There are more things to consider which add unpredictable noise, such as legitimate users (yes, those exist, too!) and interrupt coalescing.

Trying to divine something-nano from samples that include several something-different-nano as well as something-micro and several something-milli is a Herculean task. That's noise from several independent sources on every scale.

Finally, consider the mention of "Java", which means that e.g. a garbage collector may be executing at an unpredictable time (in any case, unpredictable for a remote attacker), causing unpredictable jitter on an unknown (micro, milli?) scale.

In theory, you could of course collect a large number of samples, even at lower resolution, say microsecond scale, and statistically eliminate the various sources of noise. You would never be able to tell for absolutely certain whether a password is correct, but you will eventually be able to tell with a sufficiently high probability (say 85% or 90%, or even 99%), and you can then manually verify those few candidates. That's good enough!

This is possible, at least in theory, but it would take a huge number of samples even for divining a single password. And saying "huge" is really an understatement of galactic proportions.

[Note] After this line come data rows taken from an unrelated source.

-- ==== Sys2Proof/Machine/State.lean ====
section
/-! DEFINITION. The state of the machine as plain data (10_state.md, with the devices of 60_exceptions.md), its reset
value (70_reset_and_hazards.md R600, R602), and the reasons a step can stop. -/

namespace Sys2Proof.Machine

/-! ## Engine registers the host sees -/

/-- Error codes 0 to 4 (60_exceptions.md R500); 5 to 15 are never produced. -/
inductive ErrCode where
  | none
  | illegalCommand
  | illegalOperand
  | provisionFail
  | alreadyProvisioned
  deriving DecidableEq, Repr

/-- STATUS, field by field (10_state.md R44); its reserved bits read 0 and are no state. -/
structure Status where
  busy    : Bool := false
  done    : Bool := false
  result  : Bool := false
  err     : Bool := false
  errcode : ErrCode := .none
  overrun : Bool := false
  deriving DecidableEq, Repr

/-- The seven framebuffer descriptor words (10_state.md R50). -/
structure FbDesc where
  width  : Word := 0#32
  height : Word := 0#32
  pitch  : Word := 0#32
  depth  : Word := 0#32
  order  : Word := 0#32
  size   : Word := 0#32
  base   : Word := 0#32
  deriving DecidableEq, Repr

/-- The host register block (10_state.md R41). CMD and the reserved offsets hold nothing. -/
structure HostRegs where
  arg     : Word := 0#32
  status  : Status := {}
  res0    : Word := 0#32
  res1    : Word := 0#32
  fb      : FbDesc := {}
  fbValid : Bool := false
  deriving DecidableEq, Repr

/-! ## Device registers -/

/-- The device registers on the engine bus (60_exceptions.md R520, R522, R524, R526). -/
inductive Reg where
  | mboxRead
  | mboxStatus
  | mboxWrite
  | gpfsel (n : Fin 6)
  | gpset (n : Fin 2)
  | gpclr (n : Fin 2)
  | gplev (n : Fin 2)
  | gppud
  | gppudclk (n : Fin 2)
  | auxEnables
  | auxMuIo
  | auxMuIer
  | auxMuIir
  | auxMuLcr
  | auxMuMcr
  | auxMuLsr
  | auxMuCntl
  | auxMuBaud
  | systmrCs
  | systmrClo
  | systmrChi
  | systmrCmp (n : Fin 4)
  deriving DecidableEq, Repr

/-- A tag of a request: the index `t` of its identifier word, and its number of value words, `ceil(S/4)` (40_mailbox.md
R200). -/
structure TagSlot where
  start  : Nat
  values : Nat
  deriving DecidableEq, Repr

/-- The layout of a request that keeps the buffer invariant: the number of words of its buffer, `s div 4` of R531, and its
tags (40_mailbox.md R200, R201). -/
structure Layout where
  words : Nat
  tags  : List TagSlot
  deriving DecidableEq, Repr

/-- A request word the coprocessor has popped (R530), with the layout of its buffer when the request keeps the invariant of
40_mailbox.md R201, and `none` when it breaks it (log 18). -/
structure Request where
  word   : Word
  layout : Option Layout
  deriving DecidableEq, Repr

/-- Mailbox device (R521) with the coprocessor's popped and unanswered requests, oldest first (R530). -/
structure Mbox where
  inbound  : List Word := []
  outbound : List Word := []
  held     : List Request := []
  deriving DecidableEq, Repr

/-- Pull state of a pad (10_state.md R66). -/
inductive Pull where
  | off
  | down
  | up
  deriving DecidableEq, Repr

/-- The pulls after reset. PRESUMED: the BCM283x family's (log 5). -/
def familyPulls : Vector Pull 54 :=
  Vector.ofFn fun p =>
    if p.val ≤ 8 ∨ 34 ≤ p.val ∧ p.val ≤ 36 ∨ 46 ≤ p.val then .up
    else if p.val = 28 ∨ p.val = 29 ∨ p.val = 44 ∨ p.val = 45 then .off
    else .down

/-- GPIO block and its pads (R522, R523). Bit `p` of a 54-bit field is pin `p`. -/
structure Gpio where
  gpfsel   : Vector Word 6 := Vector.replicate 6 0#32
  latch    : BitVec 54 := 0#54
  gppud    : Word := 0#32
  gppudclk : Vector Word 2 := Vector.replicate 2 0#32
  pull     : Vector Pull 54 := familyPulls
  /-- Engine cycle of the last GPPUD write, if there was one (the settle time of R523). -/
  pudAt    : Option Nat := none
  /-- A host write has broken the settle time of the engine's pull sequence (70_reset_and_hazards.md R621). -/
  broken   : Bool := false
  /-- Engine cycle at which each pin's clock bit was last set (the hold time of R523). -/
  clkAt    : Vector Nat 54 := Vector.replicate 54 0
  /-- Pads the outside world drives, and the level it drives them to. -/
  driven   : BitVec 54 := 0#54
  level    : BitVec 54 := 0#54
  /-- The peripheral signal at each pin in an alternate function. -/
  alt      : BitVec 54 := 0#54
  deriving DecidableEq, Repr

/-- AUX block, mini UART and its transmitted stream TX (R524, R525). -/
structure Uart where
  enables : Word := 0#32
  ier     : Word := 0#32
  lcr     : Word := 0#32
  mcr     : Word := 0#32
  cntl    : Word := 3#32
  baud    : Word := 0#32
  rx      : List Byte := []
  tx      : List Byte := []
  sent    : List Byte := []
  deriving DecidableEq, Repr

/-- System timer (R526). `count` is the count of microseconds; `rate` is the model's own: how far agent 4 moves the
counter before each engine step (log 14). -/
structure Timer where
  count : Nat := 0
  rate  : Nat := 1
  cs    : Word := 0#32
  cmp   : Vector Word 4 := Vector.replicate 4 0#32
  deriving DecidableEq, Repr
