/-- The bus trace of FB.PROVISION with `buf` the buffer words when it is answered and one poll before the answer, the status values
left out: 35 writes, the MboxCall, and on success the seven reads (42_framebuffer.md R282, R292, R294). -/
def provisionTrace (c : Config) (buf : List Word) : List BusEvent :=
  (fbRequest c).zipIdx.map (fun w => .wr (c.mboxBufAddr + BitVec.ofNat 32 (4 * w.2)) 4 w.1)
    ++ [.rd (Reg.mboxStatus.addr c) 4 0#32, .wr (Reg.mboxWrite.addr c) 4 (channelWord c c.chProp),
        .rd (Reg.mboxStatus.addr c) 4 0#32]
    ++ [.rd (Reg.mboxStatus.addr c) 4 0#32, .rd (Reg.mboxRead.addr c) 4 (channelWord c c.chProp),
        .rd (c.mboxBufAddr + 4#32) 4 (buf.getD 1 0#32)]
    ++ (if successTest c (buf.getD 1 0#32) = true then
          [28, 5, 6, 33, 20, 24, 29].map fun i => .rd (c.mboxBufAddr + BitVec.ofNat 32 (4 * i)) 4 (buf.getD i 0#32)
        else [])

/-- An access of the bus trace is a 32-bit one at a multiple of 4, or the 1-byte read of UART.PUTS (20_memory.md R106,
R110). -/
def BusEvent.aligned : BusEvent → Prop
  | .rd a n _ => n = 4 ∧ a.toNat % 4 = 0 ∨ n = 1
  | .wr a n _ => n = 4 ∧ a.toNat % 4 = 0
  | .spin _ => True

/-! ## Requests in RAM -/

/-- The tags fill the buffer at `b` from word i to its end tag in word n - 1: each has its identifier at its start, then its size S,
and takes `3 + ceil(S/4)` words (40_mailbox.md R200, R201). -/
def State.tagsFill (s : State) (b : Word) (n : Nat) : Nat → List TagSlot → Prop
  | i, [] => i + 1 = n ∧ s.requestInRam b i = true ∧ s.requestWord b i = 0#32
  | i, t :: ts =>
    t.start = i ∧ s.requestInRam b i = true ∧ s.requestInRam b (i + 1) = true ∧ s.requestWord b i ≠ 0#32 ∧
      t.values = ((s.requestWord b (i + 1)).toNat + 3) / 4 ∧ s.tagsFill b n (i + 3 + t.values) ts

/-- The request at `b` keeps the buffer invariant with this layout: its word 0 is 4 times its number of words, and its tags fill
it (40_mailbox.md R201). -/
def State.keepsInvariant (s : State) (b : Word) (l : Layout) : Prop :=
  s.requestInRam b 0 = true ∧ (s.requestWord b 0).toNat = 4 * l.words ∧ s.tagsFill b l.words 2 l.tags

/-- FB.PROVISION starts undisturbed but for a coprocessor that answers its request, from the moment the engine waits for it, with
these writes of (word index, value) in the property-tag format (60_exceptions.md R530, R531). -/
structure AnsweredRequest (s : State) (ws : List (Nat × Word)) : Prop where
  script_eq      : s.script = answerScript s.cfg ws
  accepted       : s.accepted
  cfg_wf         : s.cfg.wf = true
  flags_differ   : s.cfg.mboxFullBit ≠ s.cfg.mboxEmptyBit
  inbound_empty  : s.mbox.inbound = []
  outbound_empty : s.mbox.outbound = []
  ram_wf         : Memory.wf s.ram = true
  buffer_in_ram  : s.bufferInRam
  fb_unset       : s.regs.fbValid = false
  answers_ok     : ∀ w ∈ ws, fbAnswerOk w

/-! ## Holds -/

/-- Command i, run from s, holds in t: BUSY and the results are as they were, and while no other agent moves the next step leaves
it holding, with the devices but the counter and RAM as they are (60_exceptions.md R506). -/
def HoldsAt (i : Instr) (s t : State) : Prop :=
  exec i s = .next t ∧ (∃ todo, t.seq = .run i todo) ∧ t.regs = s.regs ∧
    ∃ t', step t = .next t' ∧ t'.seq = t.seq ∧ t'.regs = t.regs ∧ t'.mbox = t.mbox ∧ t'.gpio = t.gpio ∧ t'.uart = t.uart ∧
      t'.ctrl = t.ctrl ∧ t'.ram = t.ram

/-- The state with another value in ARG. -/
def State.withArg (s : State) (v : Word) : State := { s with regs := { s.regs with arg := v } }

end Sys2Proof.Machine
end

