-- ==== Sys2Proof/Certificates/Slice0/Obligations.lean ====
section
/-! DEFINITION. The statements for the provers. A docstring names the rule of spec/ each one formalises; where a statement also
rests on a choice of the model, it names the log entry. "Quiet" states are those in which no agent but the timer counter moves
while the command runs (log 1); "accepted" states are those acceptance leaves (30_encoding.md R160). -/

section
open Sys2Proof Sys2Proof.Machine

/-! ## Encoding -/

/-- Decoding a command's encoding gives the command back, for every operand value (30_encoding.md R142, R143, R145). -/
def Obligations.DecodeEncodeRoundTrip : Prop := ∀ i : Instr, decodeWord (encode i) = .ok i

/-- A word that decodes is the encoding of the command it decodes to, so no bit of it is ignored (30_encoding.md R142, R146). -/
def Obligations.DecodedWordReencodes : Prop := ∀ (w : Word) (i : Instr), decodeWord w = .ok i → encode i = w

/-- No word selects two rows of the opcode map, and a decoded word selects the row with its command's mnemonic
(30_encoding.md R144, R145). -/
def Obligations.OpcodeRowsDisjoint : Prop :=
  (opcodeTable.Pairwise fun r r' => ∀ w : Word, ¬(r.selects w = true ∧ r'.selects w = true)) ∧
    ∀ (w : Word) (i : Instr), decodeWord w = .ok i →
      ∃ r ∈ opcodeTable, r.selects w = true ∧ r.mnemonic = i.mnemonic

/-- Exactly the words that no command encodes to are illegal; those with an unlisted opcode, or with a listed opcode and a nonzero
reserved bit, are among them; an accepted illegal word completes with ILLEGAL_COMMAND and with no bus access (30_encoding.md
R146). -/
def Obligations.IllegalWords : Prop :=
  (∀ w : Word, (∃ e, decodeWord w = .error e) ↔ ∀ i : Instr, encode i ≠ w) ∧
    (∀ w : Word,
      fieldOp w ∉ [0x01#8, 0x02#8, 0x10#8, 0x11#8, 0x12#8, 0x20#8, 0x21#8, 0x30#8, 0x31#8, 0x40#8, 0x41#8, 0x42#8, 0x43#8,
        0x44#8] →
      decodeWord w = .error (.unlistedOpcode (fieldOp w))) ∧
    (∀ (r : OpRow) (w : Word), r ∈ opcodeTable → fieldOp w = fieldOp r.pattern → w &&& r.mask ≠ r.pattern →
      decodeWord w = .error (.reservedBits (fieldOp w))) ∧
    ∀ (s : State) (w : Word) (e : DecodeReject), s.cfg.wf = true → s.accepted → s.seq = .decode w → decodeWord w = .error e →
      s.script = [] → step s = .next { s with regs := { s.regs with status := s.errorStatus .illegalCommand }, seq := .idle }

/-- The encoding examples of 30_encoding.md R173, and one word of each remaining family, decode to their commands. -/
def Obligations.WrittenWordsDecode : Prop :=
  decodeWord 0x01000008#32 = .ok (.mboxSubmit 8#4) ∧ decodeWord 0x1200050E#32 = .ok (.gpioCfgalt 14#6 5#3) ∧
    decodeWord 0x11000009#32 = .ok (.gpioCfgout 9#6) ∧ decodeWord 0x1000000A#32 = .ok (.gpioCfgin 10#6) ∧
    decodeWord 0x41000041#32 = .ok (.uartPutc 0x41#8) ∧ decodeWord 0x43000003#32 = .ok (.uartPuts 3#16) ∧
    decodeWord 0x10000035#32 = .ok (.gpioCfgin 53#6) ∧ decodeWord 0x10000036#32 = .ok (.gpioCfgin 54#6) ∧
    decodeWord 0x02000000#32 = .ok .fbProvision ∧ decodeWord 0x21000000#32 = .ok .tmrDelay ∧
    decodeWord 0x31000000#32 = .ok .ctrlSample ∧ decodeWord 0x12000040#32 = .error (.reservedBits 0x12#8)

/-! ## The command cycle -/

/-- An accepted word that decodes runs as its command at the engine's next turn, whichever way the script gives the turn (a POLL
reads STATUS first); and the placed word of `withFetchWord` is such a word (30_encoding.md R160, R171; logs 1 and 2). -/
def Obligations.StepRunsDecodedCommand : Prop :=
  (∀ (s : State) (w : Word) (i : Instr), s.cfg.wf = true → s.seq = .decode w → decodeWord w = .ok i →
    (s.script = [] → step s = exec i s) ∧
    (∀ es, s.script = .engine :: es → step s = exec i { s with script := es }) ∧
    (∀ es, s.script = .untilHold :: es → step s = exec i s) ∧
    (∀ es, s.script = .poll :: es → s.regs.status.done = false → step s = exec i s.readStatus)) ∧
  ∀ (s : State) (nbits w : Nat) (i : Instr), s.cfg.wf = true → decodeTableWord nbits w = some i →
    step (s.withFetchWord nbits w) =
      exec i
        { s with
          regs := { s.regs with status := { busy := true, overrun := s.regs.status.overrun } }
          opnd := s.regs.arg
          seq := .decode (BitVec.ofNat 32 w) }

/-- POLL reads STATUS until DONE = 1: with DONE = 1 the read ends it, and with DONE = 0 the engine has its turn and the POLL goes on,
also over an idle engine, whose turn changes nothing (30_encoding.md R171; log 1: one engine turn between two reads). -/
def Obligations.PollRepeatsUntilDone : Prop :=
  ∀ (s t : State) (es : List Event), s.cfg.wf = true → s.script = .poll :: es →
    t = { s with obs := s.obs ++ [.reg (s.cfg.engineBase + 0x08#32) s.regs.status.word] } →
    (s.regs.status.done = true → step s = .next { t with script := es }) ∧
    (s.regs.status.done = false → step s = engineTurn t ∧ (s.seq = .idle → step s = .next t))

/-- A CMD write to an idle engine is accepted: BUSY is set, DONE, RESULT, ERR and ERRCODE are cleared, OVERRUN is kept, ARG is
latched, and nothing else changes (30_encoding.md R160, 10_state.md R61). -/
def Obligations.HostCommandAccepted : Prop :=
  ∀ (s : State) (w : Word) (es : List Event), s.cfg.wf = true → s.script = .hostWrite s.cfg.engineBase 4 w :: es →
    s.regs.status.busy = false →
    step s =
      .next
        { s with
          script := es
          regs := { s.regs with status := { busy := true, overrun := s.regs.status.overrun } }
          opnd := s.regs.arg
          seq := .decode w }

/-- A CMD write to a busy engine sets OVERRUN and changes nothing else, between commands' steps and inside a running command; and
OVERRUN stays set until reset (30_encoding.md R162, 60_exceptions.md R504). -/
def Obligations.BusyCommandWriteOnlyOverruns : Prop :=
  (∀ (s : State) (w : Word) (es : List Event), s.cfg.wf = true → s.script = .hostWrite s.cfg.engineBase 4 w :: es →
    s.regs.status.busy = true →
    step s =
      .next { s with script := es, regs := { s.regs with status := { s.regs.status with overrun := true } } }) ∧
  (∀ (s : State) (w : Word) (es : List Event) (i : Instr) (op : Op) (rest : List Op) (n : Nat),
    s.seq = .run i (op :: rest) → s.script = .hostWrite s.cfg.engineBase 4 w :: es → s.regs.status.busy = true →
    runLoop (n + 1) s =
      runLoop n { s with script := es, regs := { s.regs with status := { s.regs.status with overrun := true } } }) ∧
  ∀ s s' : State, s.noReset = true → step s = .next s' → s.regs.status.overrun = true → s'.regs.status.overrun = true

/-- In the engine block, a host write to a read-only register or a reserved offset has no effect, a host read of CMD or of a
reserved offset returns 0, and an access that is not an aligned 32-bit one is refused (10_state.md R42). -/
def Obligations.HostAccessRule : Prop :=
  ∀ (s : State) (off : Nat) (es : List Event), s.cfg.wf = true → off < 64 →
    (∀ v, off % 4 = 0 → off ≠ 0x00 → off ≠ 0x04 →
      s.script = .hostWrite (s.cfg.engineBase + BitVec.ofNat 32 off) 4 v :: es → step s = .next { s with script := es }) ∧
    (off ∈ [0x00, 0x14, 0x18, 0x1C] → s.script = .hostRead (s.cfg.engineBase + BitVec.ofNat 32 off) 4 :: es →
      step s = .next
        { s with script := es, obs := s.obs ++ [.reg (s.cfg.engineBase + BitVec.ofNat 32 off) 0#32] }) ∧
    (∀ n, ¬(n = 4 ∧ off % 4 = 0) →
      (∀ v, s.script = .hostWrite (s.cfg.engineBase + BitVec.ofNat 32 off) n v :: es → step s = .refused .hostAccess) ∧
      (s.script = .hostRead (s.cfg.engineBase + BitVec.ofNat 32 off) n :: es → step s = .refused .hostAccess))

/-- A host read of each register returns its content, and a host write of ARG stores its value whether or not the engine is busy
(10_state.md R41, R43). -/
def Obligations.HostRegisterAccess : Prop :=
  (∀ (s : State) (off : Nat) (v : Word) (es : List Event), s.cfg.wf = true →
    (off, v) ∈
      [(0x04, s.regs.arg), (0x08, s.regs.status.word), (0x0C, s.regs.res0), (0x10, s.regs.res1), (0x20, s.regs.fb.width),
        (0x24, s.regs.fb.height), (0x28, s.regs.fb.pitch), (0x2C, s.regs.fb.depth), (0x30, s.regs.fb.order),
        (0x34, s.regs.fb.size), (0x38, s.regs.fb.base), (0x3C, if s.regs.fbValid then 1#32 else 0#32)] →
    s.script = .hostRead (s.cfg.engineBase + BitVec.ofNat 32 off) 4 :: es →
    step s = .next
      { s with script := es, obs := s.obs ++ [.reg (s.cfg.engineBase + BitVec.ofNat 32 off) v] }) ∧
  ∀ (s : State) (v : Word) (es : List Event), s.cfg.wf = true →
    s.script = .hostWrite (s.cfg.engineBase + 4#32) 4 v :: es →
    step s = .next { s with script := es, regs := { s.regs with arg := v } }

/-- The bits of STATUS stand where 10_state.md R44 puts them, every reserved bit reads 0, and the error codes have the values of
60_exceptions.md R500. -/
def Obligations.StatusWordFields : Prop :=
  (ErrCode.none.bits = 0#4 ∧ ErrCode.illegalCommand.bits = 1#4 ∧ ErrCode.illegalOperand.bits = 2#4 ∧
    ErrCode.provisionFail.bits = 3#4 ∧ ErrCode.alreadyProvisioned.bits = 4#4) ∧
  ∀ s : Status,
    s.word.bit 0 = s.busy ∧ s.word.bit 1 = s.done ∧ s.word.bit 2 = s.result ∧ s.word.bit 3 = s.err ∧
      s.word.extractLsb' 8 4 = s.errcode.bits ∧ s.word.bit 16 = s.overrun ∧
      ∀ i, i < 32 → (4 ≤ i ∧ i ≤ 7) ∨ (12 ≤ i ∧ i ≤ 15) ∨ 17 ≤ i → s.word.bit i = false
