/-! `raiseError`, the error completion. -/

@[simp] theorem State.raiseError_cfg (e : ErrCode) : (s.raiseError e).cfg = s.cfg := rfl
@[simp] theorem State.raiseError_opnd (e : ErrCode) : (s.raiseError e).opnd = s.opnd := rfl
@[simp] theorem State.raiseError_loc (e : ErrCode) : (s.raiseError e).loc = s.loc := rfl
@[simp] theorem State.raiseError_mbox (e : ErrCode) : (s.raiseError e).mbox = s.mbox := rfl
@[simp] theorem State.raiseError_gpio (e : ErrCode) : (s.raiseError e).gpio = s.gpio := rfl
@[simp] theorem State.raiseError_uart (e : ErrCode) : (s.raiseError e).uart = s.uart := rfl
@[simp] theorem State.raiseError_timer (e : ErrCode) : (s.raiseError e).timer = s.timer := rfl
@[simp] theorem State.raiseError_ctrl (e : ErrCode) : (s.raiseError e).ctrl = s.ctrl := rfl
@[simp] theorem State.raiseError_ram (e : ErrCode) : (s.raiseError e).ram = s.ram := rfl
@[simp] theorem State.raiseError_cycles (e : ErrCode) : (s.raiseError e).cycles = s.cycles := rfl
@[simp] theorem State.raiseError_trace (e : ErrCode) : (s.raiseError e).trace = s.trace := rfl
@[simp] theorem State.raiseError_obs (e : ErrCode) : (s.raiseError e).obs = s.obs := rfl
@[simp] theorem State.raiseError_script (e : ErrCode) : (s.raiseError e).script = s.script := rfl
@[simp] theorem State.raiseError_noise (e : ErrCode) : (s.raiseError e).noise = s.noise := rfl
@[simp] theorem State.raiseError_freeIdx (e : ErrCode) : (s.raiseError e).freeIdx = s.freeIdx := rfl
@[simp] theorem State.raiseError_seq (e : ErrCode) : (s.raiseError e).seq = .idle := rfl
@[simp] theorem State.raiseError_regs (e : ErrCode) : (s.raiseError e).regs = { s.regs with status := s.regs.status.failed e } := rfl

/-! `complete`, the completion step. -/

@[simp] theorem State.complete_cfg (f : Finish) : (s.complete f).cfg = s.cfg := by
  cases f <;> rfl
@[simp] theorem State.complete_opnd (f : Finish) : (s.complete f).opnd = s.opnd := by
  cases f <;> rfl
@[simp] theorem State.complete_loc (f : Finish) : (s.complete f).loc = s.loc := by
  cases f <;> rfl
@[simp] theorem State.complete_mbox (f : Finish) : (s.complete f).mbox = s.mbox := by
  cases f <;> rfl
@[simp] theorem State.complete_gpio (f : Finish) : (s.complete f).gpio = s.gpio := by
  cases f <;> rfl
@[simp] theorem State.complete_uart (f : Finish) : (s.complete f).uart = s.uart := by
  cases f <;> rfl
@[simp] theorem State.complete_timer (f : Finish) : (s.complete f).timer = s.timer := by
  cases f <;> rfl
@[simp] theorem State.complete_ctrl (f : Finish) : (s.complete f).ctrl = s.ctrl := by
  cases f <;> rfl
@[simp] theorem State.complete_ram (f : Finish) : (s.complete f).ram = s.ram := by
  cases f <;> rfl
@[simp] theorem State.complete_cycles (f : Finish) : (s.complete f).cycles = s.cycles := by
  cases f <;> rfl
@[simp] theorem State.complete_trace (f : Finish) : (s.complete f).trace = s.trace := by
  cases f <;> rfl
@[simp] theorem State.complete_obs (f : Finish) : (s.complete f).obs = s.obs := by
  cases f <;> rfl
@[simp] theorem State.complete_script (f : Finish) : (s.complete f).script = s.script := by
  cases f <;> rfl
@[simp] theorem State.complete_noise (f : Finish) : (s.complete f).noise = s.noise := by
  cases f <;> rfl
@[simp] theorem State.complete_freeIdx (f : Finish) : (s.complete f).freeIdx = s.freeIdx := by
  cases f <;> rfl
@[simp] theorem State.complete_seq (f : Finish) : (s.complete f).seq = .idle := by
  cases f <;> rfl

/-! `accept`, the acceptance of a CMD write. -/

@[simp] theorem State.accept_cfg (w : Word) : (s.accept w).cfg = s.cfg := by
  unfold State.accept; split <;> rfl
@[simp] theorem State.accept_loc (w : Word) : (s.accept w).loc = s.loc := by
  unfold State.accept; split <;> rfl
@[simp] theorem State.accept_mbox (w : Word) : (s.accept w).mbox = s.mbox := by
  unfold State.accept; split <;> rfl
@[simp] theorem State.accept_gpio (w : Word) : (s.accept w).gpio = s.gpio := by
  unfold State.accept; split <;> rfl
@[simp] theorem State.accept_uart (w : Word) : (s.accept w).uart = s.uart := by
  unfold State.accept; split <;> rfl
@[simp] theorem State.accept_timer (w : Word) : (s.accept w).timer = s.timer := by
  unfold State.accept; split <;> rfl
@[simp] theorem State.accept_ctrl (w : Word) : (s.accept w).ctrl = s.ctrl := by
  unfold State.accept; split <;> rfl
@[simp] theorem State.accept_ram (w : Word) : (s.accept w).ram = s.ram := by
  unfold State.accept; split <;> rfl
@[simp] theorem State.accept_cycles (w : Word) : (s.accept w).cycles = s.cycles := by
  unfold State.accept; split <;> rfl
@[simp] theorem State.accept_trace (w : Word) : (s.accept w).trace = s.trace := by
  unfold State.accept; split <;> rfl
@[simp] theorem State.accept_obs (w : Word) : (s.accept w).obs = s.obs := by
  unfold State.accept; split <;> rfl
@[simp] theorem State.accept_script (w : Word) : (s.accept w).script = s.script := by
  unfold State.accept; split <;> rfl
@[simp] theorem State.accept_noise (w : Word) : (s.accept w).noise = s.noise := by
  unfold State.accept; split <;> rfl
@[simp] theorem State.accept_freeIdx (w : Word) : (s.accept w).freeIdx = s.freeIdx := by
  unfold State.accept; split <;> rfl

/-! `engineReset` resets the engine. -/

@[simp] theorem State.engineReset_cfg : (s.engineReset).cfg = s.cfg := rfl
@[simp] theorem State.engineReset_mbox : (s.engineReset).mbox = s.mbox := rfl
@[simp] theorem State.engineReset_gpio : (s.engineReset).gpio = s.gpio := rfl
@[simp] theorem State.engineReset_uart : (s.engineReset).uart = s.uart := rfl
@[simp] theorem State.engineReset_timer : (s.engineReset).timer = s.timer := rfl
@[simp] theorem State.engineReset_ctrl : (s.engineReset).ctrl = s.ctrl := rfl
@[simp] theorem State.engineReset_ram : (s.engineReset).ram = s.ram := rfl
@[simp] theorem State.engineReset_cycles : (s.engineReset).cycles = s.cycles := rfl
@[simp] theorem State.engineReset_trace : (s.engineReset).trace = s.trace := rfl
@[simp] theorem State.engineReset_obs : (s.engineReset).obs = s.obs := rfl
@[simp] theorem State.engineReset_script : (s.engineReset).script = s.script := rfl
@[simp] theorem State.engineReset_noise : (s.engineReset).noise = s.noise := rfl
@[simp] theorem State.engineReset_freeIdx : (s.engineReset).freeIdx = s.freeIdx := rfl
@[simp] theorem State.engineReset_seq : (s.engineReset).seq = .idle := rfl
@[simp] theorem State.engineReset_regs : (s.engineReset).regs = {} := rfl
@[simp] theorem State.engineReset_opnd : (s.engineReset).opnd = 0#32 := rfl
@[simp] theorem State.engineReset_loc : (s.engineReset).loc = {} := rfl

end Sys2Proof.Machine
end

The number of samples needed practically implies that you must parallelize the attack, or it will take forever.

Now, parallelizing such a timing attack to any serious extent is not easily possible because you are subject to the observer effect (in the same sense as in quantum mechanics).
Doing a couple of probes (maybe 5-8) in parallel should work, presuming that the server has enough idle cores, but as you scale up, eventually one probe will inevitably affect another probe's outcome in an unpredictable and disproportionate way. There is nothing you can do to prevent that from happening, so parallelizing doesn't really work well (I am not even taking into account the fact that interrupts usually go over a single core and that there is only a single physical copper wire which data must go through, so even if the server still has idle cores remaining, it may quite possibly be the case that one probe affects another).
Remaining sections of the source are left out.